Tue, Aug 29th 2023
Federal prosecutors have filed charges against former Algerian Defense Minister Khaled Nezzar with the Federal Criminal Court in Bellinzona.
He is accused of crimes against humanity between 1992 and 1994.
The crimes the minister is accused of are related to the civil war in Algeria between the government and Islamists in the 1990s, the federal prosecutor announced on Tuesday. In particular, Nezzar is said to have violated the international law of war in accordance with the Geneva Conventions and committed crimes against humanity. Nezzar had led the military junta at the beginning of this war.
According to the indictment, he knowingly and willingly at least approved, coordinated and promoted torture and “other cruel, inhuman or degrading treatment”, violations of physical and psychological integrity, arbitrary detention and sentencing and executions. His plan of action was aimed at “eradicating the Islamist opposition”.
The federal prosecutor documented eleven facts, each with several allegations, which occurred between 1992 and 1994. According to the plaintiff, she will submit her applications during the main hearing before the Federal Criminal Court in Bellinzona. The accused is presumed innocent until the final judgment.
War claimed up to 200,000 lives
The extensive investigations by the federal prosecutor’s office lasted for years. In February 2022, the agency announced that it had conducted the final interrogation with Nezzar. A total of 24 people were heard.

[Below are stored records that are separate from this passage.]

/-- On a live module: a response to a device of the configuration is heard and, where it answers the command in progress, ends that transaction; a burst is taken over where bursts are accepted; a transaction that times out fails, and nothing happens where none is in progress; a LOST device is identified again and a scan falls due at their instants. HART_PT_REQ, written with role ENGINEER, is queued by a module that holds ACT for an entry that is not LOST while no other is queued, answers OK and leaves 1 in PSTAT; 2 s after its acceptance it ends with TIMEOUT. A HART_PT_REQ of a wrong length is refused with LENGTH, of an entry that does not exist with RANGE, without ACT with NOT_ACTIVE and 3 in PSTAT, while another is queued with BUSY and 5, and a LOST device leaves 4 in PSTAT. -/
def Obligations.HartDevicesAnswerFailAndPassThrough : Prop :=
  (∀ s : State, s.m.live = true →
    let m := s.m
    (∀ k : Fin 24,
      (∀ r : HartRsp, k.val < m.an.hart.length →
        ((m.hartDev k).trans = none → m.act = true → Makes (.hartResponse k r) s (m.hartHeard k r)) ∧
        ((m.hartDev k).trans = none → m.act = false →
          Makes (.hartResponse k r) s ((m.hartHeard k r).updHart k fun d => { d with st := 2 })) ∧
        (∀ t, (m.hartDev k).trans = some t →
          ((hartCmd (m.hartCfg k) t m.an.pt).1 ≠ r.cmd →
            Makes (.hartResponse k r) s (m.hartHeard k r)) ∧
          ((hartCmd (m.hartCfg k) t m.an.pt).1 = r.cmd →
            let m2 := (m.hartHeard k r).updHart k fun d => { d with trans := none, tries := 0, fails := 0 }
            Makes (.hartResponse k r) s ((if t = .pass then m2.ptEnd 0 r.rc r.devStat r.data else m2).hartGo k)))) ∧
      (∀ r : HartRsp, m.an.hart.length ≤ k.val → Makes (.hartResponse k r) s m ∧ Makes (.hartBurst k r) s m) ∧
      (∀ r : HartRsp, k.val < m.an.hart.length →
        ((m.hartCfg k).acceptBurst = true →
          Makes (.hartBurst k r) s (m.updHart k fun d => { d with burstSeen := true, dv := r.dv, devStat := r.devStat, rc := r.rc })) ∧
        ((m.hartCfg k).acceptBurst = false → Makes (.hartBurst k r) s m)) ∧
      ((m.hartDev k).trans.isSome = true → Makes (.hartTransactionTimeout k) s (m.hartFail k)) ∧
      ((m.hartDev k).trans = none → Makes (.hartTransactionTimeout k) s m) ∧
      (∀ a : Nat, (m.hartDev k).st = 3 → (m.hartDev k).reidentAt = some a →
        let m1 := m.to a
        Makes (.hartReidentify k) s ((m1.updHart k fun d => { d with identDue := true, reidentAt := some (m1.mono + phS 10) }).hartGo k)) ∧
      ((m.hartDev k).st ≠ 3 → Makes (.hartReidentify k) s m) ∧
      (∀ a : Nat, (m.hartDev k).scanAt = some a →
        let m1 := m.to a
        Makes (.hartScanDue k) s
          ((m1.updHart k fun d => { d with scanDue := true, scanAt := some (m1.mono + phMs (100 * (m1.hartCfg k).scanPer)) }).hartGo k)) ∧
      ((m.hartDev k).scanAt = none → Makes (.hartScanDue k) s m)) ∧
    (∀ (rq : Req) (x : Session) (data : Bytes), heard m rq x → 3 ≤ x.role → m.maint = false →
      data.length = 4 + (at_ data 2 0).toNat → (at_ data 2 0).toNat ≤ 240 → (at_ data 0 0).toNat < m.cfg.hart.length →
      m.act = true → m.an.pt = none → (m.hartDev (at_ data 0 0).toNat).st ≠ 3 →
      let n := m.touchSession rq.sess
      let p : HartPt := { entry := (at_ data 0 0).toNat, cmd := at_ data 1 0, tag := at_ data 3 0, data := data.drop 4, due := m.mono + phS 2 }
      Makes (.hartPtReq rq data) s
        ((({ n with an := { n.an with pt := some p, ptRsp := ptResponse p 1 0 0 [] } } : Mod).hartGo p.entry).respond
          rq stOk (writeResult stOk))) ∧
    (∀ p : HartPt, m.an.pt = some p →
      let m1 := m.to p.due
      let m2 := m1.ptEnd 2 0 0 []
      Makes .hartPtTimeout s ((m2.updHart p.entry fun d =>
        if d.trans = some .pass then { d with trans := none, tries := 0 } else d).hartGo p.entry)) ∧
    (m.an.pt = none → Makes .hartPtTimeout s m)) ∧
  (∀ (s : State) (rq : Req) (x : Session) (data : Bytes), heard s.m rq x → 3 ≤ x.role → s.m.maint = false →
    let m := s.m.touchSession rq.sess
    let p : HartPt := { entry := (at_ data 0 0).toNat, cmd := at_ data 1 0, tag := at_ data 3 0, data := data.drop 4, due := s.m.mono + phS 2 }
    let tells (pstat : Nat) : Mod := { m with an := { m.an with ptRsp := ptResponse p pstat 0 0 [] } }
    let gives (k : Mod) (st : Nat) : Prop := Makes (.hartPtReq rq data) s (k.respond rq stOk (writeResult st))
    (data.length < 4 ∨ data.length ≠ 4 + (at_ data 2 0).toNat ∨ 240 < (at_ data 2 0).toNat → gives m stLength) ∧
    (data.length = 4 + (at_ data 2 0).toNat → (at_ data 2 0).toNat ≤ 240 →
      (s.m.cfg.hart.length ≤ (at_ data 0 0).toNat → gives m stRange) ∧
      ((at_ data 0 0).toNat < s.m.cfg.hart.length →
        (s.m.act = false → gives (tells 3) stNotActive) ∧
        (s.m.act = true → (s.m.an.pt.isSome = true → gives (tells 5) stBusy) ∧
          (s.m.an.pt = none → (s.m.hartDev (at_ data 0 0).toNat).st = 3 → gives (tells 4) stOk)))))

Information on the case was released by the Geneva-based non-governmental organization (NGO) Trial International, which fights against impunity for war crimes. According to various public sources, up to 200,000 people were killed and around 1.5 million people were driven from their homes during the civil war between 1992 and 1999, also known as “décennie noire”. Another 20,000 people are said to have disappeared.
Nezzar’s lawyers have repeatedly emphasized in the past that the former defense secretary has always denied the alleged crimes between January 1992 and January 1994. The plaintiffs would rely on unverifiable sources on the Internet. Nezzar is now also seen as an accomplice and no longer as a perpetrator.
Legal back and forth
In the more than ten years of investigations, there were numerous legal twists and turns. Trial International initiated the process by filing a criminal complaint against Nezzar in October 2011 while he was in Geneva.

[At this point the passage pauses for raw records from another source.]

-- ==== Sys2Proof/Laws/State.lean ====
section
/-! SUPPORT. The laws of the state's updates: one line for each field under each named update, and how the guards act. -/

namespace Sys2Proof.Machine

@[simp] theorem State.idle_pending (s : State) : s.idle.pending = s.pending := rfl
@[simp] theorem State.idle_m (s : State) : s.idle.m = s.m.pass 1 := rfl
theorem State.run_def (s : State) (f : Mod → Mod) : s.run f = .next { s with m := f s.m } := rfl
theorem Mod.whenLive_live {m : Mod} (f : Mod → Mod) (h : m.live = true) : m.whenLive f = f m := by simp [Mod.whenLive, h]
theorem Mod.whenLive_held {m : Mod} (f : Mod → Mod) (h : m.live = false) : m.whenLive f = m := by simp [Mod.whenLive, h]
@[simp] theorem Mod.onDue_none (m : Mod) (f : Mod → Mod) : m.onDue none f = m := rfl
@[simp] theorem Mod.onDue_some (m : Mod) (d : Nat) (f : Mod → Mod) : m.onDue (some d) f = f (m.to d) := rfl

After being released the next day, Nezzar had left Switzerland on promises to comply with the judiciary’s summons. The federal prosecutor’s office then decided to launch a criminal investigation into war crimes and crimes against humanity.
In 2012, Nezzar lodged a complaint against the prosecution against him, claiming that his position as Minister of Defense at the time of the crimes protected him from possible prosecution in Switzerland. However, the Federal Criminal Court dismissed the complaint on the grounds that it was impossible to invoke immunity in the case of international crimes.
Punishable regardless of the crime scene
In 2017, the federal prosecutor’s office dropped the case on the grounds that there was no armed conflict in Algeria in the early 1990s, whereupon the plaintiffs filed a complaint against the dismissal order with the Federal Criminal Court.
Finally, in 2018, the Federal Criminal Court announced its decision to overturn the Federal Public Prosecutor’s Office’s closure of the proceedings, so that they had to resume the investigation. War crimes have been punishable in Switzerland since 1968, regardless of the crime scene and the nationality of the perpetrator or the victim. Switzerland ratified the Geneva Conventions on March 31, 1950, Algeria on June 20, 1960.